By Kent Hanawalt

The Crow Reservation south and east of Billings is considered to be the largest of seven reservations in Montana; however, the Crow once roamed a much larger area.

At the time of the great westward migration from the eastern seaboard, the Crow people ranged what has been called the Yellowstone Basin—an area of southeastern Montana, northern Wyoming, and the western Dakotas.

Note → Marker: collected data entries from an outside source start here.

-- ==== Sys2Proof/Laws/State.lean ====
section
/-! SUPPORT. The fields of the state after each named update, and the named reads after the updates that leave them. -/

namespace Sys2Proof.Machine

/-! ## wr -/

@[simp] theorem wr_pending (s : State) (k : Nat) (v : Word) : (wr s k v).pending = s.pending := rfl
@[simp] theorem wr_mem (s : State) (k : Nat) (v : Word) : (wr s k v).mem = s.mem := rfl
@[simp] theorem wr_regs (s : State) (k : Nat) (v : Word) : (wr s k v).regs = s.regs.set k v := rfl
@[simp] theorem wr_links (s : State) (k : Nat) (v : Word) : (wr s k v).links = s.links := rfl
@[simp] theorem wr_routers (s : State) (k : Nat) (v : Word) : (wr s k v).routers = s.routers := rfl
@[simp] theorem wr_units (s : State) (k : Nat) (v : Word) : (wr s k v).units = s.units := rfl
@[simp] theorem wr_rx (s : State) (k : Nat) (v : Word) : (wr s k v).rx = s.rx := rfl
@[simp] theorem wr_tx (s : State) (k : Nat) (v : Word) : (wr s k v).tx = s.tx := rfl
@[simp] theorem wr_cmbs (s : State) (k : Nat) (v : Word) : (wr s k v).cmbs = s.cmbs := rfl
@[simp] theorem wr_gws (s : State) (k : Nat) (v : Word) : (wr s k v).gws = s.gws := rfl
@[simp] theorem wr_doms (s : State) (k : Nat) (v : Word) : (wr s k v).doms = s.doms := rfl
@[simp] theorem wr_clks (s : State) (k : Nat) (v : Word) : (wr s k v).clks = s.clks := rfl
@[simp] theorem wr_mer (s : State) (k : Nat) (v : Word) : (wr s k v).mer = s.mer := rfl
@[simp] theorem wr_flt (s : State) (k : Nat) (v : Word) : (wr s k v).flt = s.flt := rfl
@[simp] theorem wr_tel (s : State) (k : Nat) (v : Word) : (wr s k v).tel = s.tel := rfl
@[simp] theorem wr_sec (s : State) (k : Nat) (v : Word) : (wr s k v).sec = s.sec := rfl
@[simp] theorem wr_boot (s : State) (k : Nat) (v : Word) : (wr s k v).boot = s.boot := rfl
@[simp] theorem wr_tap (s : State) (k : Nat) (v : Word) : (wr s k v).tap = s.tap := rfl
@[simp] theorem wr_fuses (s : State) (k : Nat) (v : Word) : (wr s k v).fuses = s.fuses := rfl
@[simp] theorem wr_held (s : State) (k : Nat) (v : Word) : (wr s k v).held = s.held := rfl
@[simp] theorem wr_resp (s : State) (k : Nat) (v : Word) : (wr s k v).resp = s.resp := rfl
@[simp] theorem wr_bar (s : State) (k : Nat) (v : Word) : (wr s k v).bar = s.bar := rfl
@[simp] theorem wr_warm (s : State) (k : Nat) (v : Word) : (wr s k v).warm = s.warm := rfl
@[simp] theorem wr_mirror (s : State) (k : Nat) (v : Word) : (wr s k v).mirror = s.mirror := rfl
@[simp] theorem wr_errAt (s : State) (k : Nat) (v : Word) : (wr s k v).errAt = s.errAt := rfl
@[simp] theorem wr_wakePin (s : State) (k : Nat) (v : Word) : (wr s k v).wakePin = s.wakePin := rfl
@[simp] theorem wr_aclk (s : State) (k : Nat) (v : Word) : (wr s k v).aclk = s.aclk := rfl
@[simp] theorem wr_freeCtr (s : State) (k : Nat) (v : Word) : (wr s k v).freeCtr = s.freeCtr := rfl
@[simp] theorem link_wr (s : State) (k : Nat) (v : Word) (e' : EndRef) : link (wr s k v) e' = link s e' := rfl
@[simp] theorem router_wr (s : State) (k : Nat) (v : Word) (c' : Cell) : router (wr s k v) c' = router s c' := rfl
@[simp] theorem rport_wr (s : State) (k : Nat) (v : Word) (c' : Cell) (p' : Nat) : rport (wr s k v) c' p' = rport s c' p' := rfl
@[simp] theorem punit_wr (s : State) (k : Nat) (v : Word) (u' : UnitRef) : punit (wr s k v) u' = punit s u' := rfl
@[simp] theorem rxEnd_wr (s : State) (k : Nat) (v : Word) (e' : EndRef) : rxEnd (wr s k v) e' = rxEnd s e' := rfl
@[simp] theorem txEnd_wr (s : State) (k : Nat) (v : Word) (e' : EndRef) : txEnd (wr s k v) e' = txEnd s e' := rfl
@[simp] theorem gw_wr (s : State) (k : Nat) (v : Word) (g' : GwId) : gw (wr s k v) g' = gw s g' := rfl
@[simp] theorem opt_wr (s : State) (k : Nat) (v : Word) (o' : OptId) : opt (wr s k v) o' = opt s o' := rfl
@[simp] theorem dom_wr (s : State) (k : Nat) (v : Word) (d' : Nat) : dom (wr s k v) d' = dom s d' := rfl
@[simp] theorem clk_wr (s : State) (k : Nat) (v : Word) (k' : Nat) : clk (wr s k v) k' = clk s k' := rfl
@[simp] theorem cyc_wr (s : State) (k : Nat) (v : Word) (d' : Nat) : cyc (wr s k v) d' = cyc s d' := rfl
@[simp] theorem clocked_wr (s : State) (k : Nat) (v : Word) (d' : Nat) : clocked (wr s k v) d' = clocked s d' := rfl
@[simp] theorem memRead_wr (s : State) (k : Nat) (v : Word) (sp' off' n' : Nat) : memRead (wr s k v) sp' off' n' = memRead s sp' off' n' := rfl

/-! ## wrF -/

@[simp] theorem wrF_pending (s : State) (k lo len v : Nat) : (wrF s k lo len v).pending = s.pending := rfl
@[simp] theorem wrF_mem (s : State) (k lo len v : Nat) : (wrF s k lo len v).mem = s.mem := rfl
@[simp] theorem wrF_links (s : State) (k lo len v : Nat) : (wrF s k lo len v).links = s.links := rfl
@[simp] theorem wrF_routers (s : State) (k lo len v : Nat) : (wrF s k lo len v).routers = s.routers := rfl
@[simp] theorem wrF_units (s : State) (k lo len v : Nat) : (wrF s k lo len v).units = s.units := rfl
@[simp] theorem wrF_rx (s : State) (k lo len v : Nat) : (wrF s k lo len v).rx = s.rx := rfl
@[simp] theorem wrF_tx (s : State) (k lo len v : Nat) : (wrF s k lo len v).tx = s.tx := rfl
@[simp] theorem wrF_cmbs (s : State) (k lo len v : Nat) : (wrF s k lo len v).cmbs = s.cmbs := rfl
@[simp] theorem wrF_gws (s : State) (k lo len v : Nat) : (wrF s k lo len v).gws = s.gws := rfl
@[simp] theorem wrF_doms (s : State) (k lo len v : Nat) : (wrF s k lo len v).doms = s.doms := rfl
@[simp] theorem wrF_clks (s : State) (k lo len v : Nat) : (wrF s k lo len v).clks = s.clks := rfl
@[simp] theorem wrF_mer (s : State) (k lo len v : Nat) : (wrF s k lo len v).mer = s.mer := rfl
@[simp] theorem wrF_flt (s : State) (k lo len v : Nat) : (wrF s k lo len v).flt = s.flt := rfl
@[simp] theorem wrF_tel (s : State) (k lo len v : Nat) : (wrF s k lo len v).tel = s.tel := rfl
@[simp] theorem wrF_sec (s : State) (k lo len v : Nat) : (wrF s k lo len v).sec = s.sec := rfl
@[simp] theorem wrF_boot (s : State) (k lo len v : Nat) : (wrF s k lo len v).boot = s.boot := rfl
@[simp] theorem wrF_tap (s : State) (k lo len v : Nat) : (wrF s k lo len v).tap = s.tap := rfl
@[simp] theorem wrF_fuses (s : State) (k lo len v : Nat) : (wrF s k lo len v).fuses = s.fuses := rfl
@[simp] theorem wrF_held (s : State) (k lo len v : Nat) : (wrF s k lo len v).held = s.held := rfl
@[simp] theorem wrF_resp (s : State) (k lo len v : Nat) : (wrF s k lo len v).resp = s.resp := rfl
@[simp] theorem wrF_bar (s : State) (k lo len v : Nat) : (wrF s k lo len v).bar = s.bar := rfl
@[simp] theorem wrF_warm (s : State) (k lo len v : Nat) : (wrF s k lo len v).warm = s.warm := rfl
@[simp] theorem wrF_mirror (s : State) (k lo len v : Nat) : (wrF s k lo len v).mirror = s.mirror := rfl
@[simp] theorem wrF_errAt (s : State) (k lo len v : Nat) : (wrF s k lo len v).errAt = s.errAt := rfl
@[simp] theorem wrF_wakePin (s : State) (k lo len v : Nat) : (wrF s k lo len v).wakePin = s.wakePin := rfl
@[simp] theorem wrF_aclk (s : State) (k lo len v : Nat) : (wrF s k lo len v).aclk = s.aclk := rfl
@[simp] theorem wrF_freeCtr (s : State) (k lo len v : Nat) : (wrF s k lo len v).freeCtr = s.freeCtr := rfl
@[simp] theorem link_wrF (s : State) (k lo len v : Nat) (e' : EndRef) : link (wrF s k lo len v) e' = link s e' := rfl
@[simp] theorem router_wrF (s : State) (k lo len v : Nat) (c' : Cell) : router (wrF s k lo len v) c' = router s c' := rfl
@[simp] theorem rport_wrF (s : State) (k lo len v : Nat) (c' : Cell) (p' : Nat) : rport (wrF s k lo len v) c' p' = rport s c' p' := rfl
@[simp] theorem punit_wrF (s : State) (k lo len v : Nat) (u' : UnitRef) : punit (wrF s k lo len v) u' = punit s u' := rfl
@[simp] theorem rxEnd_wrF (s : State) (k lo len v : Nat) (e' : EndRef) : rxEnd (wrF s k lo len v) e' = rxEnd s e' := rfl
@[simp] theorem txEnd_wrF (s : State) (k lo len v : Nat) (e' : EndRef) : txEnd (wrF s k lo len v) e' = txEnd s e' := rfl
@[simp] theorem gw_wrF (s : State) (k lo len v : Nat) (g' : GwId) : gw (wrF s k lo len v) g' = gw s g' := rfl
@[simp] theorem opt_wrF (s : State) (k lo len v : Nat) (o' : OptId) : opt (wrF s k lo len v) o' = opt s o' := rfl
@[simp] theorem dom_wrF (s : State) (k lo len v : Nat) (d' : Nat) : dom (wrF s k lo len v) d' = dom s d' := rfl
@[simp] theorem clk_wrF (s : State) (k lo len v : Nat) (k' : Nat) : clk (wrF s k lo len v) k' = clk s k' := rfl
@[simp] theorem cyc_wrF (s : State) (k lo len v : Nat) (d' : Nat) : cyc (wrF s k lo len v) d' = cyc s d' := rfl
@[simp] theorem clocked_wrF (s : State) (k lo len v : Nat) (d' : Nat) : clocked (wrF s k lo len v) d' = clocked s d' := rfl
@[simp] theorem memRead_wrF (s : State) (k lo len v : Nat) (sp' off' n' : Nat) : memRead (wrF s k lo len v) sp' off' n' = memRead s sp' off' n' := rfl

/-! ## setBits -/

@[simp] theorem setBits_pending (s : State) (k m : Nat) : (setBits s k m).pending = s.pending := rfl
@[simp] theorem setBits_mem (s : State) (k m : Nat) : (setBits s k m).mem = s.mem := rfl
@[simp] theorem setBits_links (s : State) (k m : Nat) : (setBits s k m).links = s.links := rfl
@[simp] theorem setBits_routers (s : State) (k m : Nat) : (setBits s k m).routers = s.routers := rfl
@[simp] theorem setBits_units (s : State) (k m : Nat) : (setBits s k m).units = s.units := rfl
@[simp] theorem setBits_rx (s : State) (k m : Nat) : (setBits s k m).rx = s.rx := rfl
@[simp] theorem setBits_tx (s : State) (k m : Nat) : (setBits s k m).tx = s.tx := rfl
@[simp] theorem setBits_cmbs (s : State) (k m : Nat) : (setBits s k m).cmbs = s.cmbs := rfl
@[simp] theorem setBits_gws (s : State) (k m : Nat) : (setBits s k m).gws = s.gws := rfl
@[simp] theorem setBits_doms (s : State) (k m : Nat) : (setBits s k m).doms = s.doms := rfl
@[simp] theorem setBits_clks (s : State) (k m : Nat) : (setBits s k m).clks = s.clks := rfl
@[simp] theorem setBits_mer (s : State) (k m : Nat) : (setBits s k m).mer = s.mer := rfl
@[simp] theorem setBits_flt (s : State) (k m : Nat) : (setBits s k m).flt = s.flt := rfl
@[simp] theorem setBits_tel (s : State) (k m : Nat) : (setBits s k m).tel = s.tel := rfl
@[simp] theorem setBits_sec (s : State) (k m : Nat) : (setBits s k m).sec = s.sec := rfl
@[simp] theorem setBits_boot (s : State) (k m : Nat) : (setBits s k m).boot = s.boot := rfl
@[simp] theorem setBits_tap (s : State) (k m : Nat) : (setBits s k m).tap = s.tap := rfl
@[simp] theorem setBits_fuses (s : State) (k m : Nat) : (setBits s k m).fuses = s.fuses := rfl
@[simp] theorem setBits_held (s : State) (k m : Nat) : (setBits s k m).held = s.held := rfl
@[simp] theorem setBits_resp (s : State) (k m : Nat) : (setBits s k m).resp = s.resp := rfl
@[simp] theorem setBits_bar (s : State) (k m : Nat) : (setBits s k m).bar = s.bar := rfl
@[simp] theorem setBits_warm (s : State) (k m : Nat) : (setBits s k m).warm = s.warm := rfl
@[simp] theorem setBits_mirror (s : State) (k m : Nat) : (setBits s k m).mirror = s.mirror := rfl
@[simp] theorem setBits_errAt (s : State) (k m : Nat) : (setBits s k m).errAt = s.errAt := rfl
@[simp] theorem setBits_wakePin (s : State) (k m : Nat) : (setBits s k m).wakePin = s.wakePin := rfl
@[simp] theorem setBits_aclk (s : State) (k m : Nat) : (setBits s k m).aclk = s.aclk := rfl
@[simp] theorem setBits_freeCtr (s : State) (k m : Nat) : (setBits s k m).freeCtr = s.freeCtr := rfl
@[simp] theorem link_setBits (s : State) (k m : Nat) (e' : EndRef) : link (setBits s k m) e' = link s e' := rfl
@[simp] theorem router_setBits (s : State) (k m : Nat) (c' : Cell) : router (setBits s k m) c' = router s c' := rfl
@[simp] theorem rport_setBits (s : State) (k m : Nat) (c' : Cell) (p' : Nat) : rport (setBits s k m) c' p' = rport s c' p' := rfl
@[simp] theorem punit_setBits (s : State) (k m : Nat) (u' : UnitRef) : punit (setBits s k m) u' = punit s u' := rfl
@[simp] theorem rxEnd_setBits (s : State) (k m : Nat) (e' : EndRef) : rxEnd (setBits s k m) e' = rxEnd s e' := rfl
@[simp] theorem txEnd_setBits (s : State) (k m : Nat) (e' : EndRef) : txEnd (setBits s k m) e' = txEnd s e' := rfl
@[simp] theorem gw_setBits (s : State) (k m : Nat) (g' : GwId) : gw (setBits s k m) g' = gw s g' := rfl
@[simp] theorem opt_setBits (s : State) (k m : Nat) (o' : OptId) : opt (setBits s k m) o' = opt s o' := rfl
@[simp] theorem dom_setBits (s : State) (k m : Nat) (d' : Nat) : dom (setBits s k m) d' = dom s d' := rfl
@[simp] theorem clk_setBits (s : State) (k m : Nat) (k' : Nat) : clk (setBits s k m) k' = clk s k' := rfl
@[simp] theorem cyc_setBits (s : State) (k m : Nat) (d' : Nat) : cyc (setBits s k m) d' = cyc s d' := rfl
@[simp] theorem clocked_setBits (s : State) (k m : Nat) (d' : Nat) : clocked (setBits s k m) d' = clocked s d' := rfl
@[simp] theorem memRead_setBits (s : State) (k m : Nat) (sp' off' n' : Nat) : memRead (setBits s k m) sp' off' n' = memRead s sp' off' n' := rfl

In an attempt to protect the “white” settlers traveling across the plains, the U.S. government brokered a treaty among the Native American tribes occupying the area, offering compensation to the “Indians” for allowing travel within their territories

The Fort Laramie Treaty of 1851 apportioned the land that would later become parts of Montana, Wyoming, and South Dakota among the Crow, Sioux, Cheyenne, Arapaho, Shoshone, Assiniboine, Mandan, Hidatsa, and Arikara. The Crow boundaries identified 38 million acres as the tribe’s territory.

The second Fort Laramie Treaty of 1868 reduced Crow lands to eight million acres, and a government agency and a mission were established at Mission Creek in the northwestern corner of the new boundary, about eight miles east of Livingston.

There is no indication that any party to the treaties fully honored its provisions. In fact, the U.S. Congress reduced the term of compensation to the tribes from 50 years to 10 years before ratification. “Indians” continued to fight “Indians”—and to harass travelers and settlers. Warriors from the Lakota, Northern Cheyenne, and Arapaho tribes were in Crow territory when they wiped out General Custer and his Crow scouts at the Battle of Little Big Horn.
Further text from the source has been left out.